Entre os manifestantes, que se reuniram em um estádio, estavam várias autoridades do governo e ex-combatentes islâmicos.

A Câmara Alta do Parlamento aprovou a polêmica proposta, mas ainda é necessária a assinatura do presidente. Dezenas de milhares de pessoas foram mortas e torturadas durante décadas de guerra no país.

Se a proposta for transformada em lei, os envolvidos em combates (primeiro, como líderes da resistência contra a União Soviética na década de 1980 e, depois, durante a guerra civil entre 1992-96) estariam isentos em caso de processos por crimes de guerra.

Justiça

Grupos internacionais de defesa dos direitos humanos e a ONU são contra a proposta e afirmam que é preciso fazer justiça.

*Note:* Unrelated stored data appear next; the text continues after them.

-- ==== Sys2Proof/Laws/Table.lean ====
section
/-! SUPPORT. The laws of sorted tables: reading after a put or a delete, and the order that both keep. -/

namespace Sys2Proof.Machine

variable {α : Type}

/-- In a sorted table every later key is above the first. -/
theorem Table.sorted_head_lt {k : Nat} {v : α} {t : Table α} (h : Table.sorted ((k, v) :: t) = true) :
    ∀ e ∈ t, k < e.1 := by
  induction t generalizing k v with
  | nil => intro e he; cases he
  | cons a rest ih =>
    obtain ⟨k', v'⟩ := a
    simp only [Table.sorted, Bool.and_eq_true, decide_eq_true_eq] at h
    intro e he
    rcases List.mem_cons.mp he with rfl | he'
    · exact h.1
    · exact lt_trans h.1 (ih (v := v') (by simpa [Table.sorted] using h.2) e he')

/-- The rest of a sorted table is sorted. -/
theorem Table.sorted_tail {e : Nat × α} {t : Table α} (h : Table.sorted (e :: t) = true) : Table.sorted t = true := by
  obtain ⟨k, v⟩ := e
  simp only [Table.sorted, Bool.and_eq_true] at h
  exact h.2

/-- A key below every key of a sorted table may stand in front of it. -/
theorem Table.sorted_cons {k : Nat} {v : α} {t : Table α} (ht : Table.sorted t = true) (hk : ∀ e ∈ t, k < e.1) :
    Table.sorted ((k, v) :: t) = true := by
  cases t with
  | nil => simp [Table.sorted]
  | cons a rest =>
    simp only [Table.sorted, Bool.and_eq_true, decide_eq_true_eq]
    exact ⟨hk a (List.mem_cons_self ..), by simpa [Table.sorted] using ht⟩

/-- The entries of a put are the new one or old ones. -/
theorem Table.mem_put {t : Table α} {k : Nat} {v : α} {e : Nat × α} (h : e ∈ Table.put t k v) : e = (k, v) ∨ e ∈ t := by
  induction t with
  | nil => simpa [Table.put] using h
  | cons a rest ih =>
    obtain ⟨k', v'⟩ := a
    simp only [Table.put] at h
    split at h
    · simpa using h
    · split at h
      · rcases List.mem_cons.mp h with h | h
        · exact .inl h
        · exact .inr (List.mem_cons_of_mem _ h)
      · rcases List.mem_cons.mp h with h | h
        · exact .inr (h ▸ List.mem_cons_self ..)
        · exact (ih h).imp id (List.mem_cons_of_mem _)

/-- The entries left by a delete were there, under another key. -/
theorem Table.mem_del {t : Table α} {k : Nat} {e : Nat × α} (h : e ∈ Table.del t k) : e ∈ t ∧ e.1 ≠ k := by
  induction t with
  | nil => simp [Table.del] at h
  | cons a rest ih =>
    obtain ⟨k', v'⟩ := a
    simp only [Table.del] at h
    split at h
    · exact ⟨List.mem_cons_of_mem _ (ih h).1, (ih h).2⟩
    · rcases List.mem_cons.mp h with h | h
      · subst h; exact ⟨List.mem_cons_self .., by assumption⟩
      · exact ⟨List.mem_cons_of_mem _ (ih h).1, (ih h).2⟩

/-- A put keeps the order of keys. -/
theorem Table.sorted_put {t : Table α} (h : Table.sorted t = true) (k : Nat) (v : α) :
    Table.sorted (Table.put t k v) = true := by
  induction t with
  | nil => simp [Table.put, Table.sorted]
  | cons a rest ih =>
    obtain ⟨k', v'⟩ := a
    have hlt := Table.sorted_head_lt h
    have htail := Table.sorted_tail h
    simp only [Table.put]
    split
    · refine Table.sorted_cons h fun e he => ?_
      rcases List.mem_cons.mp he with rfl | he'
      · assumption
      · exact lt_trans ‹_› (hlt e he')
    · split
      · rename_i hk
        exact Table.sorted_cons htail fun e he => hk ▸ hlt e he
      · refine Table.sorted_cons (ih htail) fun e he => ?_
        rcases Table.mem_put he with rfl | he'
        · show k' < k
          omega
        · exact hlt e he'

/-- A delete keeps the order of keys. -/
theorem Table.sorted_del {t : Table α} (h : Table.sorted t = true) (k : Nat) : Table.sorted (Table.del t k) = true := by
  induction t with
  | nil => simp [Table.del, Table.sorted]
  | cons a rest ih =>
    obtain ⟨k', v'⟩ := a
    have htail := Table.sorted_tail h
    simp only [Table.del]
    split
    · exact ih htail
    · exact Table.sorted_cons (ih htail) fun e he => Table.sorted_head_lt h e (Table.mem_del he).1

/-- A change of every value keeps the order of keys. -/
theorem Table.sorted_mapValues {t : Table α} (h : Table.sorted t = true) (f : α → α) :
    Table.sorted (Table.mapValues t f) = true := by
  induction t with
  | nil => simp [Table.mapValues, Table.sorted]
  | cons a rest ih =>
    obtain ⟨k, v⟩ := a
    refine Table.sorted_cons (v := f v) (ih (Table.sorted_tail h)) fun e he => ?_
    obtain ⟨x, hx, rfl⟩ := List.mem_map.mp he
    exact Table.sorted_head_lt h x hx

/-- Reading the key just put. -/
@[simp] theorem Table.get_put_same (t : Table α) (k : Nat) (v : α) : Table.get (Table.put t k v) k = some v := by
  induction t with
  | nil => simp [Table.put, Table.get]
  | cons a rest ih =>
    obtain ⟨k', v'⟩ := a
    simp only [Table.put]
    split
    · simp [Table.get]
    · split
      · simp [Table.get]
      · simp only [Table.get, ih]
        rw [if_neg (by omega)]

/-- Reading another key after a put. -/
theorem Table.get_put_other {t : Table α} {k j : Nat} (h : j ≠ k) (v : α) :
    Table.get (Table.put t k v) j = Table.get t j := by
  induction t with
  | nil => simp [Table.put, Table.get, h.symm]
  | cons a rest ih =>
    obtain ⟨k', v'⟩ := a
    simp only [Table.put]
    split
    · simp [Table.get, h.symm]
    · split
      · rename_i hk
        subst hk
        simp [Table.get, h.symm]
      · simp only [Table.get, ih]

/-- Reading the key just deleted. -/
@[simp] theorem Table.get_del_same (t : Table α) (k : Nat) : Table.get (Table.del t k) k = none := by
  induction t with
  | nil => simp [Table.del, Table.get]
  | cons a rest ih =>
    obtain ⟨k', v'⟩ := a
    simp only [Table.del]
    split
    · exact ih
    · simp only [Table.get, ih, if_neg ‹_›]

/-- Reading another key after a delete. -/
theorem Table.get_del_other {t : Table α} {k j : Nat} (h : j ≠ k) : Table.get (Table.del t k) j = Table.get t j := by
  induction t with
  | nil => simp [Table.del, Table.get]
  | cons a rest ih =>
    obtain ⟨k', v'⟩ := a
    simp only [Table.del]
    split
    · rename_i hk
      subst hk
      rw [ih]
      simp [Table.get, h.symm]
    · simp only [Table.get, ih]

/-- An entry that is read stands in the table. -/
theorem Table.mem_of_get {t : Table α} {k : Nat} {v : α} (h : Table.get t k = some v) : (k, v) ∈ t := by
  induction t with
  | nil => simp [Table.get] at h
  | cons a rest ih =>
    obtain ⟨k', v'⟩ := a
    simp only [Table.get] at h
    split at h
    · cases h; subst_vars; exact List.mem_cons_self ..
    · exact List.mem_cons_of_mem _ (ih h)

end Sys2Proof.Machine
end

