/-- A request that reads the store changes the slot and the operation list. -/
@[simp] theorem awaitRead_keeps (l : List Nat) (p : ReadPurpose) (s : State) :
    (awaitRead l p s).pending = s.pending ∧ (awaitRead l p s).power = s.power ∧
    (awaitRead l p s).hpt.runState = s.hpt.runState ∧ (awaitRead l p s).hpt.straps = s.hpt.straps ∧
    (awaitRead l p s).hpt.configured = s.hpt.configured ∧ (awaitRead l p s).hpt.miso = s.hpt.miso ∧
    (awaitRead l p s).hpt.nextTag = s.hpt.nextTag ∧ (awaitRead l p s).hpt.ring = s.hpt.ring ∧
    (awaitRead l p s).hpt.events = s.hpt.events ∧ (awaitRead l p s).hpt.overflow = s.hpt.overflow ∧
    (awaitRead l p s).hpt.timeOfDay = s.hpt.timeOfDay ∧ (awaitRead l p s).wch = s.wch ∧
    (awaitRead l p s).cap = s.cap ∧ (awaitRead l p s).lbl = s.lbl ∧ (awaitRead l p s).lnk = s.lnk ∧
    (awaitRead l p s).tkt = s.tkt ∧ (awaitRead l p s).clt = s.clt ∧ (awaitRead l p s).day = s.day ∧
    (awaitRead l p s).tst.mem = s.tst.mem ∧ (awaitRead l p s).tst.latch = s.tst.latch ∧
    (awaitRead l p s).tst.scrubPointer = s.tst.scrubPointer ∧
    (awaitRead l p s).tst.scrubPending = s.tst.scrubPending ∧
    (awaitRead l p s).tst.activity = s.tst.activity ∧ (awaitRead l p s).tst.walk = s.tst.walk ∧
    (awaitRead l p s).tst.walkResult = s.tst.walkResult ∧ (awaitRead l p s).hlm = s.hlm := by
  repeat' constructor

/-- Placing a record changes the label unit's list and working values, and the operation list. -/
@[simp] theorem placeLabel_keeps (clerk : Nat) (b : LabelBody) (s : State) :
    (placeLabel clerk b s).pending = s.pending ∧ (placeLabel clerk b s).power = s.power ∧
    (placeLabel clerk b s).hpt = s.hpt ∧ (placeLabel clerk b s).wch = s.wch ∧
    (placeLabel clerk b s).cap = s.cap ∧ (placeLabel clerk b s).lbl.reservations = s.lbl.reservations ∧
    (placeLabel clerk b s).lnk = s.lnk ∧ (placeLabel clerk b s).tkt = s.tkt ∧
    (placeLabel clerk b s).clt = s.clt ∧ (placeLabel clerk b s).day = s.day ∧
    (placeLabel clerk b s).tst.mem = s.tst.mem ∧ (placeLabel clerk b s).tst.latch = s.tst.latch ∧
    (placeLabel clerk b s).tst.scrubPointer = s.tst.scrubPointer ∧
    (placeLabel clerk b s).tst.scrubPending = s.tst.scrubPending ∧
    (placeLabel clerk b s).tst.activity = s.tst.activity ∧
    (placeLabel clerk b s).tst.walk = s.tst.walk ∧
    (placeLabel clerk b s).tst.walkResult = s.tst.walkResult ∧ (placeLabel clerk b s).hlm = s.hlm := by
  repeat' constructor

/-- A reservation changes the count alone. -/
@[simp] theorem reserveLabel_keeps (s : State) :
    (reserveLabel s).pending = s.pending ∧ (reserveLabel s).power = s.power ∧
    (reserveLabel s).hpt = s.hpt ∧ (reserveLabel s).wch = s.wch ∧ (reserveLabel s).cap = s.cap ∧
    (reserveLabel s).lbl.records = s.lbl.records ∧ (reserveLabel s).lbl.nextSerial = s.lbl.nextSerial ∧
    (reserveLabel s).lbl.newest = s.lbl.newest ∧ (reserveLabel s).lnk = s.lnk ∧
    (reserveLabel s).tkt = s.tkt ∧ (reserveLabel s).clt = s.clt ∧ (reserveLabel s).day = s.day ∧
    (reserveLabel s).tst = s.tst ∧ (reserveLabel s).hlm = s.hlm := by
  repeat' constructor
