theorem test_witness_StorePerformsTheHeadOfTheList :
    (busy.power = .on ∧ busy.hpt.runState ≠ .storePrep ∧ busy.tst.ops = .update [(8, 5)] :: []
      ∧ busy.tst.scrubPending = 0 ∧ Instr.closeCopy ≠ Op.command (.update [(8, 5)])
      ∧ (∃ op' : Op, Instr.closeCopy = op'.command)
      ∧ (runOp busy.tst.mem (.update [(8, 5)])).finds = [] ∧ busy.hpt.events.length < 29 ∧ busy.lnk.formWaiting = false)
    -- one find, of each kind
    ∧ ((runOp (Memory.set [] 8 ⟨6, 1⟩) (.update [(8, 5)])).finds = [⟨8, .corrected, .update, true⟩]
      ∧ (runOp (Memory.set [] 8 ⟨6, 1⟩) (.read [8] (.totals .departments))).finds = [⟨8, .corrected, .read, false⟩]
      ∧ (runOp (Memory.set [] 8 ⟨6, 3⟩) (.read [8] (.totals .departments))).finds = [⟨8, .uncorrectable, .read, false⟩]
      ∧ station.tst.latch ≠ .uncorrectable 8)
    -- the end of a close copy
    ∧ ((runOp [] (.closeCopy ⟨1, 7, 0, false, false, 0⟩)).finds = [] ∧ recording.lnk.state = .live
      ∧ (∀ n figures, .daysum 7 n figures ∉ recording.lnk.queue) ∧ recording.lnk.stationFrames < 4
      ∧ recording.lnk.backlog = { replyDue := false, clerks := [], days := [] } ∧ recording.recordSlot 7 = some 1)
    -- a DAYSUM that waits at the head of the queue, for its own read 2 and not for read 1
    ∧ (let s := { recording with lnk := { recording.lnk with queue := [.daysum 7 2 none], formWaiting := true } }
       s.lnk.formWaiting = true ∧ s.lnk.attempt = none ∧ s.lnk.queue = .daysum 7 2 none :: [] ∧ s.recordSlot 7 = some 1)
    -- a counter section read whole, its station new or counted, and one read with an uncorrectable word
    ∧ ((∀ o, 87 ≤ o → o ≤ 92 → (Memory.read ([] : Memory) (104 + 96 * (1 - 1) + o)).judge ≠ .uncorrectable)
      ∧ (Memory.read (Memory.write [] 192 32768) 192).data % 65536 / 2 ^ 15 % 2 = 1
      ∧ (Memory.read ([] : Memory) 192).data % 65536 / 2 ^ 15 % 2 = 0
      ∧ (Memory.read (Memory.set [] 192 ⟨0, 3⟩) (104 + 96 * (1 - 1) + 88)).judge = .uncorrectable)
    -- an update whose words can be read, and one with a word that cannot, its flag word readable
    ∧ (([(8, 5), (9, 7)] : List (Nat × Nat)).map Prod.fst).Nodup
    ∧ (∀ p ∈ ([(8, 5), (9, 7)] : List (Nat × Nat)), p.1 < 2048 ∧ p.1 ≠ 92
        ∧ (Memory.read ([] : Memory) p.1).judge ≠ .uncorrectable)
    ∧ ((Memory.read (Memory.set [] 9 ⟨0, 3⟩) 9).judge = .uncorrectable
      ∧ (Memory.read (Memory.set [] 9 ⟨0, 3⟩) 92).judge ≠ .uncorrectable)
    -- a label count that can be read, and one that cannot
    ∧ ((Memory.read ([] : Memory) 90).judge ≠ .uncorrectable
      ∧ (Memory.read (Memory.set [] 90 ⟨0, 3⟩) 90).judge = .uncorrectable)
    -- an entry that the taken-flag update finds, and one of another serial
    ∧ (let m := Memory.write (Memory.write [] 1380 5) 1381 7
       (Memory.read m (872 + 4 * (128 - 1))).judge ≠ .uncorrectable ∧ (Memory.read m (872 + 4 * (128 - 1) + 1)).judge ≠ .uncorrectable
        ∧ (Memory.read m (872 + 4 * (128 - 1))).data % 1048576 = 5 ∧ (Memory.read m (872 + 4 * (128 - 1) + 1)).data % 65536 = 7
        ∧ (Memory.read m 872).data % 1048576 ≠ 5)
    ∧ (([(0, 5), (2047, 9)] : List (Nat × Word)).map Prod.fst).Nodup := by
  refine ⟨⟨by decide, by decide, by decide, by decide, by decide, ⟨.closeCopy ⟨1, 1, 1, false, false, 0⟩, rfl⟩, by decide,
    by decide, by decide⟩, by decide, ⟨by decide +kernel, by decide, (fun _ _ h => by cases h), by decide, by decide, by decide⟩,
    by decide, ⟨fun o h1 h2 => ?_, by decide, by decide, by decide⟩, by decide, by decide, by decide, by decide, by decide,
    by decide⟩
  rw [show (Memory.read [] (104 + 96 * (1 - 1) + o)).judge = .sound from
    StoreWord.judge_sound (show blankWord.wrongBits = 0 by decide)]
  decide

Mais de um milhão de pessoas morreram durante a guerra entre o governo que tinha o apoio da União Soviética e a oposição. Dezenas de milhares morreram durante a guerra civil que ocorreu em seguida e, logo depois, quando o regime do Talebã tomou o poder.

Os manifestantes, que carregavam cartazes com fotos de líderes políticos, se reuniram no estádio de futebol Ghazi, onde as pessoas eram executadas e torturadas durante a época do Talebã.

"Quem for contra os mujahideen é contra o islamismo e essas pessoas são inimigas deste país", disse o ex-combatente Abdul Rasul Sayyaf, agora um legislador influente, à multidão de manifestantes.

Sayyaf é um dos muitos comandantes ligados a violações de direitos humanos cometidas durante a guerra civil no país.

Também participaram da manifestação o ex-presidente Burhanuddin Rabbani, além do atual vice-presidente Karim Khalili e o ministro da Energia, Ismail Khan.

O presidente Hamid Karzai é contra a proposta e afirma que precisa fazer mais consultas antes de decidir se aprova a legislação.

Os mais jovens percorreram as ruas da capital gritando slogans como "Morte aos inimigos do Afeganistão" e "Morte aos Estados Unidos".